La langue d’aujourd’hui est aussi une langue à intonation : Nos chères usines à acné se
servent souvent de leur voix pour montrer qui est le patron. Prenons le cas d’un ado qui
rigole. En fonction de son taux d’amusement et de virilité, il fera en sorte d’exagérer plus
ou moins le rire, dans le but de faire écouter à tout l’établissement sa belle et envoûtante
voix chevrotante, et de montrer à ses congénères féminines qu’il est le plus fort, le plus
viril (vous n’êtes pas d’accord ? Lors de longues séances d’observation, j’ai pu remarquer
que l’ado rit plus fort quand des filles se trouvent à sa proximité que quand il n’y en a pas).
La seule différence avec les animaux, c’est qu’ils utilisent leur « cri » à toutes les périodes
de l’année, et pas qu’au Printemps.
Mais cet art oral se pratique beaucoup dans la gestuelle, tout comme sa cousine, la langue
des signes. Par exemple, pour dire : « Je suis beau, fort, poilu et viril », un ado doit
s’asseoir de préférence sur un banc, et c’est ensuite tout un rituel : d’abord, il écarte les
jambes à 90°. Ensuite, il met ses bras en arrière, les passe derrière le dossier du banc, puis il
s’avachit d’un coup en ré-écartant les jambes pour former un angle à environ 110°, de
manière à s’écarteler tel un martyre chrétien. Vient ensuite le quasi-traditionnel tic qui
consiste à agiter le pied droit ou le pied gauche de bas en haut, tout en mâchant son
chewing-gum et en ouvrant grand la bouche à chaque articulation de la mâchoire, de
manière à imiter un poney qui broute (Et en plus, le côté viril de ce geste est totalement
absent: trop d’air avalé, ça fait péter !).

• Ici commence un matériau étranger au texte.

theorem kept_unexpectedLift (h : Kept a s)  : Kept a (State.unexpectedLift s) := by
  unfold State.unexpectedLift
  repeat' first
    | with_reducible assumption
    | (intro x; refine Kept.cut (a := a) (x := x) ?_ ?_ <;> [subst x; (clear_value x; intro hx)]) | intro x
    | (beta_reduce; lift_lets; intro x; refine Kept.cut (a := a) (x := x) ?_ ?_ <;> [subst x; (clear_value x; intro hx)])
    | with_reducible apply kept_fire | with_reducible apply kept_count | with_reducible apply kept_setRb
    | with_reducible apply kept_hist | with_reducible apply kept_each | with_reducible apply kept_fenceOnly
    | (beta_reduce; split)

theorem kept_wardContact (h : Kept a s)  : Kept a (State.wardContact s) := by
  unfold State.wardContact
  repeat' first
    | with_reducible assumption | with_reducible apply kept_permitsCheck
    | with_reducible refine kept_setSg ?_ _ (by decide)

theorem kept_execContactRise  {t : State} (e : execContactRise s = .next t) : Kept s t := by
  cases e
  repeat' first
    | with_reducible assumption | with_reducible exact Kept.refl
    | (beta_reduce; lift_lets; intro x; refine Kept.cut (a := s) (x := x) ?_ ?_ <;> [subst x; (clear_value x; intro hx)])
    | with_reducible apply kept_fire | with_reducible apply kept_setRb | with_reducible apply kept_wardContact
    | (beta_reduce; split) | (refine Kept.mkMem ?_ rfl (fun m => m) rfl rfl rfl rfl rfl rfl rfl rfl)

theorem kept_execContactFall  {t : State} (e : execContactFall s = .next t) : Kept s t := by
  cases e
  repeat' first
    | with_reducible assumption | with_reducible exact Kept.refl
    | (intro x; refine Kept.cut (a := s) (x := x) ?_ ?_ <;> [subst x; (clear_value x; intro hx)])
    | (beta_reduce; lift_lets; intro x; refine Kept.cut (a := s) (x := x) ?_ ?_ <;> [subst x; (clear_value x; intro hx)])
    | with_reducible apply kept_fire | with_reducible apply kept_setRb | with_reducible apply kept_unexpectedLift
    | with_reducible apply kept_contactLost | (beta_reduce; split)
    | (refine Kept.mkMem ?_ rfl (fun m => m) rfl rfl rfl rfl rfl rfl rfl rfl)

theorem kept_execTdSettled  {t : State} (e : execTdSettled s = .next t) : Kept s t := by
  cases e
  repeat' first
    | with_reducible exact Kept.refl | with_reducible apply kept_fire | with_reducible apply kept_setRb
    | (beta_reduce; split)

theorem kept_execLiftReqRise  {t : State} (e : execLiftReqRise s = .next t) : Kept s t := by
  cases e
  repeat' first
    | with_reducible assumption | with_reducible exact Kept.refl
    | (intro x; refine Kept.cut (a := s) (x := x) ?_ ?_ <;> [subst x; (clear_value x; intro hx)]) | intro x
    | (beta_reduce; lift_lets; intro x; refine Kept.cut (a := s) (x := x) ?_ ?_ <;> [subst x; (clear_value x; intro hx)])
    | with_reducible apply kept_count | with_reducible apply kept_setRb | with_reducible apply kept_each
    | with_reducible apply kept_setAuxOut | with_reducible apply kept_rampDown | with_reducible apply kept_powerUndo
    | with_reducible apply kept_liftOk | (beta_reduce; split)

Mais le plus ridicule dans la langue d’aujourd’hui, c’est le style à avoir pour la pratiquer
(chez les garçons, en tout cas. On peut d’ailleurs parler de « Politique du caleçon »).
Impérativement, si vous voulez engager la discussion, vous devez vous acheter un caleçon
qui tape à l’œil (comme si on n’avait que ça à regarder), le mettre, et ensuite baisser votre
pantalon jusqu’au milieu de votre humble et soyeux postérieur, de manière à ce que toute
personne vous croisant puisse admirer votre zouli caleçon fluo. Vous adoptez du coup une
démarche de canard, puisque, votre pantalon ayant été descendu d’au moins 10 cm, vous
vous dandinez tel un canard. Autre élément vestimentaire : Le blouson-sac-poubelle. Ce
vêtement (si on peut appeler ça comme ça), consiste à tailler un sac poubelle bien luisant
de façon à ce qu’on puisse l’assimiler à un manteau, et à le porter, tout simplement. Vient
ensuite la casquette N.Y. Pour la porter, visualisez-vous d’abord un beau et gros
champignon. Imaginez maintenant ce champignon sur votre tête. Voilà, vous savez à quoi
vous ressemblerez si vous mettez une casquette à la « jeun’s », ou tout bonnement si vous
voulez vous habiller en « jeun’s »: à un gros champignon tatoué des lettres N.Y, avec un
sac poubelle sur les épaules et imitant la démarche d’un canard, tout en portant un caleçon
fluo.
Voilà. Si vous avez lu ce texte, vous connaissez l’essentiel des choses à connaître quand
vous conversez avec nos « chères » petites choses boutonneuses et atrocement
irrésistibles. Cependant, les filles ont été épargnées dans cet article, pour la bonne raison
qu’elles en font trois fois moins (À part les « Ouaiche non mais oh ! », les « Ouiaiche
Manu », ou les « Il est trop LOL, ce mec » - phrases qui, notez-le, sont des notions
abstraites dans la bouche de toute personne normalement cultivée – nos adorées tas de
maquillage se comportent mieux oralement.)
Fini le « verlan », les « veugra », les « Tu me kiffes ? Je t’kiffes ! » Et même les
cerveaux (pour un adolescent typique de nos jours, le seul moyen de penser, c’est le
portable); nos ados changent, linguistiquement et vestimentairement, mais
malheureusement, dans la plupart des cas, n’évoluent que très rarement...
Gardons tout de même une note optimiste : Un ado boutonneux de 15 ans à la Justin
Bieber vous enverra peut-être vous faire voir, mais passé 20 ans, vous sautera au cou,
remontera son pantalon, et se mettra à porter des strings léopard. Et quand vous penserez
à lui ou elle à 15 ans, vous pourrez enfin dire : « Mais ça, c’était avant...».